Corny as it sounds, Connecticut needs crusading reporting that forces government (and the private sector!) to act in the interest of those who are NOT wealthy, who CAN’T fill the lobby with lobbyists, who feel the recession the hardest, who were hurting bad even BEFORE the recession.
Who needs still more information, more text, more words? What’s truly lacking in the media is passion, vision, COMpassion, and the courage to force change.
That – I’d pay to read.
By setting the agenda, I mean raising issues and uncovering problems so regularly and effectively that government spends half its time responding to the those concerns, rather than making up an agenda of its own.
I didn’t state any values explicitly, perhaps because I automatically assume there are some built into the process of covering government critically anyway. Those values are honesty, transparency, fairness, respect for individual rights, good financial stewardship… Good reporting stems from fundamental values like those, though not necessarily from the pursuit of a more specific agenda.
Certainly the constituents of any news orgranization that covers government are the individual citizens who need information in order to make informed judgments about the government’s activities. The coverage has to align with the constituents’ values, or else the constituents don’t value it. News reporters mostlyare the eyes and ears of “the people,” aren’t they? Isn’t that the concept the framers of the Constitution had in mind when they protected the press?

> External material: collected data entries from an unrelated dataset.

-- ==== Sys2Proof/Syntax.lean ====
section
/-! DEFINITION. The instructions and steps of the YMH-4: one constructor for each row of the opcode table.
The 256 rows with bits are instruction words; their fields stand in the order of the table. The switch marker
(bit 31 of every word but a prefix, R20) is the same field in every row: the decoder gives it beside the
instruction (`Decoded`). The 78 rows without bits are steps of the device (95_what_each_step_holds.md); the object
that such a step acts on is named by the arguments that the state holds while it runs (`State.args`). -/

namespace Sys2Proof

Reporters as crusaders (I would call them propagandists) …. I don’t think so. But with good information and fair and balanced reporting, crusaders can take care of themselves.
Didn’t mean to venture into the arena of propaganda . . .
The “crusading” element comes in when each editor, each reporter, decides which story is newsworthy, which sides (there are always more than two!) must be interviewed, how hard to press a story, where to place the story, when and how to follow up.
WRONG: the Courant now runs these 4-6 graph “mini-stories” that perhaps are intended to pass for reporting, but mostly feel like press releases with (big!) photos. Empty of meaning, of big-picture, of point.
Say Dodd has a press conference on his credit card bill. OK, quote Dodd. He’s CT’s guy. (But who needs a hagiography . . . ) Quote a DC policy wonk on why the bill is heaven on earth. But here’s the extra step. We know Dodd’s still taking donations from the guys he’s regulating. So are there loopholes in this wonderful bill? What national experts would know? Call them. Scan the Net for criticisms. Read the bill thoroughly and check them out (In this particularly case, for example, all the provisions to protect college students are moot if the kid takes some kind of “credit card class” . . . courtesy of Master Visa?).
Who’s doing this kind of reporting now in CT???
Take the time, ask the questions, watch out for the little guy (in this case, he’s the 18-year old kid who’s a ripe target for debt-pushers . . .)
I think the person who does it best at the Courant now, actually, is George Gombossy . . .
We could sure use a dozen more!
Not a pipe dream Paul. Just gotta figure out how to pay for it. That quote in the story was on the mark: It is the future!
I think we’re on the same page then.
Hey, Paul. I like your idea for a refugee-staffed CT politics site. I know where to find a DC reporter for it.
How about: PolitiConn.com?
I’ll search my couch cushions for $1 million …
Like the name. I was thinking “Connecticut Un-Spun.”